Parallèlement, les équipes d’Amadeus ont mis en place un “data control plane”. Celui-ci sert de “façade aux processus de gestion des données.” Il comprend deux fonctionnalités jugées essentielles. Il s’agit du framework de gestion des datasets et du catalogue de données (Collibra)
Le control plane est partagé à tout le data mesh. Il permet d’implémenter des principes sur les données afin qu’elles soient facilement adressables, de qualité, documentées, interopérables, sécurisées, etc.
De l’automatisation pour déverrouiller la gouvernance
La gestion des jeux de données s’effectue depuis le data catalog, pour la documentation des données et leur classification (en trois niveaux) en fonction des informations personnelles qu’elles renferment.
Cependant, pour favoriser leur usage, Amadeus a mis en place un framework d’anonymisation. Des champs de données sont ainsi masqués. Les data scientists sont invités à privilégier les versions anonymisées des jeux de données.
Pour gérer une gouvernance sur un tel périmètre, l’automatisation est indispensable, insistent les représentants d’Amadeus. “Nous exploitons le kit de développement de Collibra pour implémenter différents workloads : déclaration d’un dataset ou d’une nouvelle application consommatrice de données, etc. Ces workloads, qui passent par différents approvals, déclenchent des algorithmes développés en Python dans les Azure fonctions.”
Ces automatisations interviennent ainsi, par exemple, pour créer des conteneurs, déterminer le niveau de stockage et de protection, ou encore pour configurer les permissions. En ce qui concerne les métadonnées des actifs du data mesh, elles sont indexées par le produit d’inventaire d’Azure, Purview.
“Il consolide tout dans un index que nous utilisons pour faire des recherches, trouver nos actifs dans le data mesh, faire des audits, mesurer notre exposition aux données sensibles… De plus, l’index est intégré avec les différents produits Azure, dont Synapse et AzureML. Cela facilite la vie des utilisateurs”, justifie Damien Claveau.
Des workspaces applicatifs pour concevoir des data products
Sur le volet data products, Amadeus en totalise plusieurs centaines, de nature assez hétérogène. Un produit consistera par exemple en un rapport de BI. Pour la conception de ces produits, l’entreprise a mis en place un concept de workspace applicatif.
“Il s’agit d’entités plus petites contenues dans les data landing zones. Elles embarquent les services d’analytics nécessaires à la transformation de données, comme Databricks, Snowflake, PoweBI, Qlik…”, précise Yan Morvan.
Entre 60 et 100 workspaces sont ainsi en production. Ils sont indépendants et appartiennent à une application ou une équipe de développement, qui sont ainsi autonomes dans la création de data products.
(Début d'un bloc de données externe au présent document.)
-- ==== Sys2Proof/Machine/Thermal.lean ====
section
/-! DEFINITION. Sensors, throttling and power limits (15 R590; 17 R646-R655, R658). -/

namespace Sys2Proof.Machine

/-- In Hush or Vigil, or waking from there (17 R634, R641). -/
def asleep (d : Dev) : Bool := decide (2 ≤ d.pwr.state)

/-- Die codes of 17 R655: 0x00-0x0B Fret, 0x10-0x1B Bridge, 0x20 Headstock. -/
def snBase (die : Nat) : Nat :=
  if die < 12 then addrFt die 0x8900 else if 16 ≤ die ∧ die < 28 then addrBr (die - 16) 0x900 else 0x900

/-- The register of a die's sensor 0 to 7, or 8 and 9 for the stacks of a Bridge (15 R590). -/
def snAddr (die k : Nat) : Nat := snBase die + 4 * k

def dieCodes : List Nat := List.range 12 ++ (List.range 12).map (16 + ·) ++ [32]

/-- Every sensor of the part as (die, sensor): eight per die, and two stacks per Bridge. -/
def allSensors : List (Nat × Nat) :=
  dieCodes.flatMap fun x => (List.range (if 16 ≤ x ∧ x < 28 then 10 else 8)).map fun k => (x, k)

def snValid (die k : Nat) (d : Dev) : Bool := bit (regGet (snAddr die k) d).toNat 31
/-- The last reading, 1/64 degree, two's complement. -/
def snTemp (die k : Nat) (d : Dev) : Int := sext 16 (regField (snAddr die k) 0 16 d)

/-- The sensor of the highest valid reading (ties: the first in die order), if any reading is valid. -/
def hottest (d : Dev) : Option (Nat × Nat) :=
  (allSensors.filter fun e => snValid e.1 e.2 d).foldl (fun b e => match b with
    | none => some e
    | some x => if snTemp x.1 x.2 d < snTemp e.1 e.2 d then some e else b) none

def tmax (d : Dev) : Int := match hottest d with | some e => snTemp e.1 e.2 d | none => 0

/-- The highest reading of one die's sensors (07 R269); for a Bridge, its stacks too when `hbms`. -/
def dieMax (die : Nat) (hbms : Bool) (d : Dev) : Option Int :=
  ((List.range (if hbms then 10 else 8)).filter fun k => snValid die k d).foldl (fun b k => match b with
    | none => some (snTemp die k d)
    | some x => some (max x (snTemp die k d))) none

def level (d : Dev) : Nat := max d.pwr.tlevel d.pwr.plevel

def addAlert (c : Nat) (d : Dev) : Dev :=
  { d with pwr := { d.pwr with alert := if d.pwr.alert.contains c then d.pwr.alert else c :: d.pwr.alert } }
def dropAlert (c : Nat) (d : Dev) : Dev :=
  { d with pwr := { d.pwr with alert := d.pwr.alert.filter fun x => x != c } }

/-- A power or thermal event (17 R655). -/
def pwrEvent (p ty cause arg : Nat) (persist : Bool) (d : Dev) : Dev :=
  let h := (hottest d).getD (0, 0)
  raiseEvent p ty (leBytes 1 d.pwr.state ++ leBytes 1 (level d) ++ leBytes 1 cause ++ leBytes 1 h.1 ++ leBytes 1 h.2
    ++ leBytes 2 (enc 16 (tmax d)) ++ leBytes 2 (regField 0x948 0 16 d) ++ leBytes 2 (regField 0x940 0 16 d)
    ++ leBytes 2 0 ++ leBytes 8 arg ++ timeBytes d) persist d

/-- HS_THRTMS counts the whole milliseconds spent above L0 since the last account (R648). -/
def accountThrottle (d : Dev) : Dev :=
  if level d = 0 then { d with pwr := { d.pwr with thrtFrom := d.time } }
  else
    let n := since d.pwr.thrtFrom d / ms 1
    addCtr HS_THRTMS n { d with pwr := { d.pwr with thrtFrom := d.pwr.thrtFrom + BitVec.ofNat 64 (n * ms 1) } }

/-- R649 items 1 and 4, R655: THERMAL_WARN to every enabled partition and to the device, ALERT_N and the grace. -/
def thermalWarn (d : Dev) : Dev :=
  let d := bump HS_THRTWARN (addAlert 1 { d with pwr := { d.pwr with warn := true, grace := some d.time } })
  let d := forEach ((List.range 32).filter fun p => enabled p d) (fun p => pwrEvent p 0x80 0 0 false) d
  pwrEvent 255 0x80 0 0 false d

def thermalClear (d : Dev) : Dev :=
  pwrEvent 255 0x82 0 0 false (dropAlert 1 { d with pwr := { d.pwr with warn := false } })

/-- TLEVEL takes a new value and THERMAL_THROTTLE is sent (R649). -/
def setTlevel (n : Nat) (d : Dev) : Dev :=
  let d := accountThrottle d
  pwrEvent 255 0x81 0 0 false { d with pwr := { d.pwr with tlevel := n } }

/-- What a new reading decides: the start of a warning, and since when readings have stayed below 93 degrees. -/
def thermalCheck (d : Dev) : Dev :=
  let hot := decide (6080 ≤ tmax d)
  let d := { d with pwr := { d.pwr with
    below := if 5952 ≤ tmax d then none else match d.pwr.below with | some t => some t | none => some d.time } }
  if hot && d.pwr.tlevel = 0 && d.pwr.grace.isNone then thermalWarn d else d

/-- FAST of a die (R646): set by a reading at or above 90 degrees, kept until all are below 88. -/
def fastUpdate (die : Nat) (d : Dev) : Dev :=
  match dieMax die false d with
  | none => d
  | some t =>
    let f := if 5760 ≤ t then true else if t < 5632 then false else bit (regGet (snAddr die 0) d).toNat 30
    forEach (List.range 8) (fun k d =>
      if snValid die k d then regSetField (snAddr die k) 30 1 (b2n f) d else d) d

/-- The sequencer writes one result: VALID, VALUE (R590). -/
def snWrite (die k : Nat) (v : Half) (d : Dev) : Dev :=
  regSetField (snAddr die k) 31 1 1 (regSetField (snAddr die k) 0 16 v.toNat d)

def graceEnd (d : Dev) : Dev :=
  match d.pwr.grace with
  | none => d
  | some t =>
    if since t d < ms 5 then d
    else
      let d := { d with pwr := { d.pwr with grace := none, tstep := d.time } }
      if 6080 ≤ tmax d then setTlevel 1 d else thermalClear d

/-- R649 items 3 and 4: each 1 ms at or above 95 degrees raises TLEVEL; each 10 ms below 93 lowers it. `held` counts
rail and clock requests held by R643. -/
def tlevelStep (held : Nat) (d : Dev) : Dev :=
  let d := addCtr HS_VFHOLD held d
  let p := d.pwr
  if p.tlevel = 0 then d
  else if 6080 ≤ tmax d then
    if ms 1 ≤ since p.tstep d && p.tlevel < 7 then
      setTlevel (p.tlevel + 1) { d with pwr := { p with tstep := d.time } }
    else d
  else match p.below with
    | none => d
    | some t =>
      if since t d < ms 10 then d
      else
        let d := setTlevel (p.tlevel - 1) { d with pwr := { p with below := some d.time, tstep := d.time } }
        if d.pwr.tlevel = 0 then thermalClear d else d

/-- The power limit in force over `n` samples in W: LIMIT, or 64 A times SN_VIN when lower (R650); in 1/100 W. -/
def effLimit (d : Dev) : Nat := min (100 * regField HS_PLIMIT 0 12 d) (64 * regField 0x940 0 16 d)

def setPlevel (n : Nat) (d : Dev) : Dev :=
  let was := d.pwr.plevel
  let d := accountThrottle d
  let d := { d with pwr := { d.pwr with plevel := n } }
  if was = 0 && n ≠ 0 then pwrEvent 255 0x84 1 0 false (bump HS_PWRLIM d) else d

/-- R650: at once on a sample above 3,600 W (once per 100 us), by one per 1 ms on a high 10 ms mean, and down after
each 10 ms below 95 % of the limit. -/
def plevelStep (held : Nat) (d : Dev) : Dev :=
  let d := addCtr HS_VFHOLD held d
  let p := d.pwr
  let n := p.psamples.length
  let total := p.psamples.foldl (· + ·) 0
  let up := fun (q : Pwr) => setPlevel (min (p.plevel + 1) 7) { d with pwr := q }
  if 3600 < p.psamples.headD 0 && us 100 ≤ since p.ppeak d then up { p with ppeak := d.time }
  else if n = 100 && effLimit d * n < 100 * total && ms 1 ≤ since p.pmean d then up { p with pmean := d.time }
  else match p.pbelow with
    | some t =>
      if 0 < p.plevel && ms 10 ≤ since t d then
        setPlevel (p.plevel - 1) { d with pwr := { p with pbelow := some d.time } }
      else d
    | none => d

/-- R646, R650, R654: stack temperatures, input voltage, current and power every 100 us. `hbms` lists (Bridge,
stack, reading). -/
def powerSample (hbms : List (Nat × Nat × Half)) (vin iin pin : Half) (d : Dev) : Dev :=
  let d := forEach hbms (fun e => snWrite (16 + e.1 % 12) (8 + e.2.1 % 2) e.2.2) d
  let d := regSetField 0x940 31 1 1 (regSetField 0x940 0 16 vin.toNat d)
  let d := regSetField 0x944 31 1 1 (regSetField 0x944 0 16 iin.toNat d)
  let d := regSetField 0x948 31 1 1 (regSetField 0x948 0 16 pin.toNat d)
  let samples := (pin.toNat :: d.pwr.psamples).take 100
  let d := { d with pwr := { d.pwr with psamples := samples } }
  let low := decide (10000 * samples.foldl (· + ·) 0 < 95 * effLimit d * samples.length)
  let d := { d with pwr := { d.pwr with
    pbelow := if low then (match d.pwr.pbelow with | some t => some t | none => some d.time) else none } }
  let out := decide (4400 < vin.toNat) && (decide (vin.toNat < 5000) || decide (5800 < vin.toNat))
  let d := if out && d.pwr.inRange then
      pwrEvent 255 0x85 2 0 false (addAlert 2 (bump HS_INRANGE { d with pwr := { d.pwr with inRange := false } }))
    else if !out && !d.pwr.inRange then dropAlert 2 { d with pwr := { d.pwr with inRange := true } }
    else d
  thermalCheck d

end Sys2Proof.Machine
end

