-- ==== Sys2Proof/Machine/Plucks.lean ====
section
/-! DEFINITION. Passes and plucks (02 R72-R96; 04 R166-R173, R177, R178; 05 R214-R217; 06 R249, R250; 07 R280). -/

namespace Sys2Proof.Machine

/-- The Fret die works: the part is out of reset and not in Hush or Vigil, and the die is not in a reset of its own. -/
def dieAlive (f : Nat) (d : Dev) : Bool :=
  d.rst.phase == .idle && decide (d.pwr.state < 2) && d.pwr.supply
    && !d.rst.subs.any fun x => x.scope == .die && x.die == f

/-- Timing margin of a band (07 R269). -/
def bandMargin (b : Nat) : Nat := if b = 3 then 2 else if b = 2 then 1 else 0

/-! ### Output buffers (05 R211-R218) -/

/-- Does the stage slot root an output slice here? -/
def isRoot (f c s : Nat) (d : Dev) : Bool := bit (tpCfg f c s d) 10
def slotsPerBuf (f c s : Nat) (d : Dev) : Nat := bits (tpCfg f c s d) 12 5
def single (f c s : Nat) (d : Dev) : Bool := bit (tpCfg f c s d) 11

def bufOf (x : Slot) (b : Bool) : Buf := if b then x.bufB else x.bufA
def setBuf (b : Bool) (u : Buf) (x : Slot) : Slot := if b then { x with bufB := u } else { x with bufA := u }
def modBuf (f c s : Nat) (b : Bool) (g : Buf → Buf) (d : Dev) : Dev :=
  modSlot f c s (fun x => setBuf b (g (bufOf x b)) x) d

/-- The buffer the next slot is taken in (R214, R217, R218): the one in FILL, else the one that became FREE first. -/
def fillBuf (f c s : Nat) (d : Dev) : Option Bool :=
  let x := slotAt f c s d
  if x.bufA.st = 1 then some false
  else if x.bufB.st = 1 then some true
  else if single f c s d then (if x.bufA.st = 0 then some false else none)
  else if x.bufA.st = 0 && (x.bufB.st != 0 || x.bufA.order ≤ x.bufB.order) then some false
  else if x.bufB.st = 0 then some true
  else none

/-- The vectors of the passes of a slot in pass order: the pass in progress first, then those formed and not begun. -/
def passOrder (x : Slot) : List (PassD × VecId) :=
  ((match x.cur with | some q => [q] | none => []) ++ x.descs).flatMap fun q => q.vecs.map fun v => (q, v)

/-- The place of a vector of a pass in that order. -/
def passIndex (x : Slot) (q : PassD) (v : VecId) : Nat :=
  (passOrder x).findIdx fun e => e.1.batch == q.batch && e.1.layer == q.layer && e.2 == v

/-- The next vector in pass order takes its slot (R214, R215), or is passed over when its stream has ended; the last slot of the
buffer or of the pass is a drain request. With no buffer in FILL or FREE nothing changes (R217). -/
def assignNext (f c s : Nat) (d : Dev) : Dev :=
  let x := slotAt f c s d
  match (passOrder x).drop x.assigned with
  | [] => d
  | (q, v) :: _ =>
    let up := modSlot f c s (fun x => { x with assigned := x.assigned + 1 })
    if !vecLive v d then up d
    else match fillBuf f c s d with
      | none => d
      | some b =>
        let u : VSlot := { vec := v, layer := q.layer, batch := q.batch, leaves := [], results := [], ops := [], flags := 0 }
        let lastOf := ((q.vecs.filter fun w => vecLive w d).getLast?) == some v
        let d := up (modBuf f c s b (fun y => { y with st := 1, slots := y.slots ++ [u] }) d)
        let full := (bufOf (slotAt f c s d) b).slots.length = slotsPerBuf f c s d
        if full || lastOf then modBuf f c s b (fun y => { y with st := 2 }) d else d

/-- A vector is assigned its slot, and every vector before it in pass order that has none (R214). -/
def assignVec (f c s : Nat) (q : PassD) (v : VecId) (d : Dev) : Dev :=
  let x := slotAt f c s d
  if !isRoot f c s d then d
  else forEach (List.range (passIndex x q v + 1 - x.assigned)) (fun _ d => assignNext f c s d) d

/-- A vector that needs a slot finds no buffer in FILL or FREE (R217). -/
def bufHeld (f c s : Nat) (q : PassD) (v : VecId) (d : Dev) : Bool :=
  isRoot f c s d && decide ((slotAt f c s d).assigned ≤ passIndex (slotAt f c s d) q v) && (fillBuf f c s d).isNone

/-- The first vector of a group finds no buffer (R217). -/
def groupHeld (f c s : Nat) (q : PassD) (vs : List VecId) (d : Dev) : Bool :=
  match vs.head? with
  | some v => bufHeld f c s q v d
  | none => false
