/-! ### Deadlines, parks, records -/

/-- DEADLINE_REACHED (R417): of a stream that has no step in progress and whose turn runs; a stop that waits for its boundary comes
first (R394). -/
def deadlineReached (i : Nat) (d : Dev) : Dev :=
  match streamAt i d with
  | none => d
  | some s =>
    let due := s.limit != BitVec.allOnes 64 && decide (s.limit.toNat ≤ d.time.toNat)
    if due && !asleep d && (s.state = 1 || (s.state = 4 && s.turn) || ((s.state = 2 || s.state = 3) && s.steps.isEmpty && s.stop = 0)) then
      endStream i 0x05 (bump HS_DEADLINE d)
    else d

/-- Every stage of the pass that produced a record has released its outputs (01 R54). -/
def outReleased (i : Nat) (x : OutRec) (d : Dev) : Bool :=
  x.batch.all fun b => d.fret.courses.all fun e => e.2.slots.all fun s =>
    ([s.2.bufA, s.2.bufB].all fun y => y.st == 0 || y.slots.all fun u => u.vec.stream != i || u.batch != b)

/-- A record travels from its home Bridge to the stop of its column (01 R35), in a flit of class 0 (DESIGN CHOICE,
notes/assumptions/151.md). -/
def recordFlit (p b i : Nat) (x : OutRec) (d : Dev) : Dev :=
  if x.batch.isSome then nodeInject p b (mkFlitHdr (fbStop b) b p 0 0 0 i) (padTo 256 x.bytes) d else d

/-- The way of a Bridge's records to the Headstock is free. -/
def recordWay (b : Nat) (d : Dev) : Bool := (hopChans b (route b (fbStop b))).all fun e => chanFree e.1 d

/-- TOKEN_RECORD_ARRIVAL: the records that a home Bridge has sent are packed into a TOKENS message (12 R497); on a member of
a split consort they go to the master (14 R556). -/
def tokenRecordArrival (i : Nat) (d : Dev) : Dev :=
  match streamAt i d with
  | none => d
  | some s =>
    let l := (s.outq.takeWhile fun x => outReleased i x d && (x.batch.isNone || recordWay s.home d)).take 255
    if l.isEmpty then d
    else
      let rs := l.map (·.bytes)
      let d := forEach l (recordFlit s.part s.home i) (modStream i (fun s => { s with outq := s.outq.drop l.length }) d)
      let pay := leBytes 2 rs.length ++ [0#8, 0#8] ++ rs.flatten
      if cnsServes s.part d && !isCnsMaster d then
        tryFree i (send (.consort (cnsMasterNo d.cns.cur) 12 (leBytes 4 s.handle.toNat ++ rs.flatten)) d)
      else tryFree i (streamMsg s 0x10#8 pay d)

/-! ### Bridge tensor unit stages (13 R537) -/

/-- The bytes of a slice in a wide format, for a consort port (14 R556). -/
def portBytes (fmt : Nat) (y : List Dy) : List Byte :=
  (y.map (wideOut fmt)).flatMap fun o => leBytes (if fmt = 3 then 2 else 1) o.1

/-- A slice with a non-finite value is not sent, and its stream fails (03 R120). -/
def tensorSlice (p b stage codes : Nat) (v : VecId) (sl : Nat) (y : List (Option Dy)) (d : Dev) : Dev :=
  if y.any (·.isNone) then endStream v.stream 0x10 (bump (BR_NONFINITE b) d)
  else
    let y := y.map fun x => x.getD dyZero
    let fmt := bits codes 2 2
    let port := cnsPart d = p && (fmt = 1 || fmt = 3) && cnsPortTakes stage sl d
    let d := bridgeSlice p b stage sl codes port v y d
    if port then cnsPortSend stage sl (portBytes fmt y) d else d

/-- The input row of a position as slices of 512 values (12 R494). -/
def rowValues (fmt : Nat) (row : List Byte) : List (List (Option Dy)) :=
  let n := rowSliceBytes fmt
  (List.range (row.length / n)).map fun k =>
    let b := bytesAt row (n * k) n
    (List.range 512).map fun e => rowElem fmt b e

/-- BRIDGE_TENSOR_PASS: a Bridge tensor unit stage of partition `p` has computed a vector's outputs, as FP32 patterns; a
host-supplied row at the model's ENTRY stage is conditioned as it stands (03 R128). The batch of a vector that the ENTRY stage
has computed has begun (10 R400). -/
def bridgeTensorPass (p b stage stream pos : Nat) (vals : List Word) (d : Dev) : Dev :=
  let img := imgOf p d
  match stageRec img stage, streamAt stream d with
  | some r, some s =>
    let entry := match modelRec img (sModel r) with | some m => mEntry m == stage | none => false
    if sKind r ≠ 1 || !bit (sBridges r) b || s.part ≠ p || !streamLive s || !(s.steps.any fun x => inRange x.pos0 x.count pos) then d
    else
      let row := if entry then (mget? s.rows pos).bind fun x => s.rowsFmt.map fun f => rowValues f x else none
      let bid := (s.steps.find? fun x => inRange x.pos0 x.count pos).map fun x => x.batch
      let begin_ := fun (b : Batch) => if some b.id == bid then { b with begun := true } else b
      let d := when_ entry (modSched p (fun k => { k with batches := k.batches.map begin_ })) d
      let slices := match row with
        | some l => l
        | none => (List.range ((vals.length + 511) / 512)).map fun k =>
            let part := (vals.drop (512 * k)).take 512
            (part ++ List.replicate (512 - part.length) 0#32).map fun (w : Word) => fpDec fF32 w.toNat
      forEach slices.zipIdx (fun e d =>
        if (streamAt stream d).any streamLive then tensorSlice p b stage (u8 r 5) { stream := stream, pos := pos, seed := s.seed } e.2 e.1 d
        else d) d
  | _, _ => d

/-! ### The stage timer (16 R609) -/

/-- STAGE_PASS_TIMEOUT: no vector completed the stage for STAGE_TMO; held while a far-tier layer is landing. -/
def stagePassTimeout (f c s : Nat) (d : Dev) : Dev :=
  let x := slotAt f c s d
  match x.cur with
  | none => d
  | some q =>
    if since x.passStart d < ms (stageTmo (imgOf q.part d)) || d.loads.far.any (fun y => y.part == q.part && !y.landed) then d
    else slotFault fcSTAGE_TIMEOUT f c s none d

end Sys2Proof.Machine
end

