-- ==== Sys2Proof/Machine/Core.lean ====
section
/-! DEFINITION. The machine as the host takes it. -/

def Sys2Proof.core : Host.Core :=
  { State := Sys2Proof.Machine.State, Fault := Sys2Proof.Machine.Fault, Refusal := Sys2Proof.Machine.Refusal,
    step := Sys2Proof.Machine.step, reset := Sys2Proof.Machine.State.reset }
end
Par ailleurs, les workspaces sont connectés aux différents data stores du data mesh et au control plan.
Les data scientists seraient les premiers bénéficiaires de ce virage vers le data mesh engagé il y a désormais un an et demi. “Nous avons pu constater que cette approche tirait les usages par rapport à l’infrastructure précédente.” L’automatisation de l’attribution de droits répond directement à un pain point. “Les équipes data science gagnent énormément de temps sur cette phase.”
Pour l’entraînement des modèles, le catalogue constitue aussi un atout. Il référence en effet des jeux d’entraînement de “bonne qualité”. Les données générées lors de la phase d’inférence des modèles sont elles aussi collectées et indexées dans le catalogue pour être mutualisées et réutilisées.
L’infrastructure-as-code permet en outre aux domaines et à leurs data scientists, depuis ServiceNow, de faire une demande de workspace. Sa création est automatisée grâce à de l’orchestration.
“Ce nouveau modèle, dans lequel nous donnons plus d’autonomie, a été très facilement adopté. C’est un succès. Les utilisateurs ont oublié les clusters Hadoop et le data lake”, concluent les ingénieurs Data Platforms d’Amadeus.
Propos recueillis lors du Salon Big Data Paris 2022.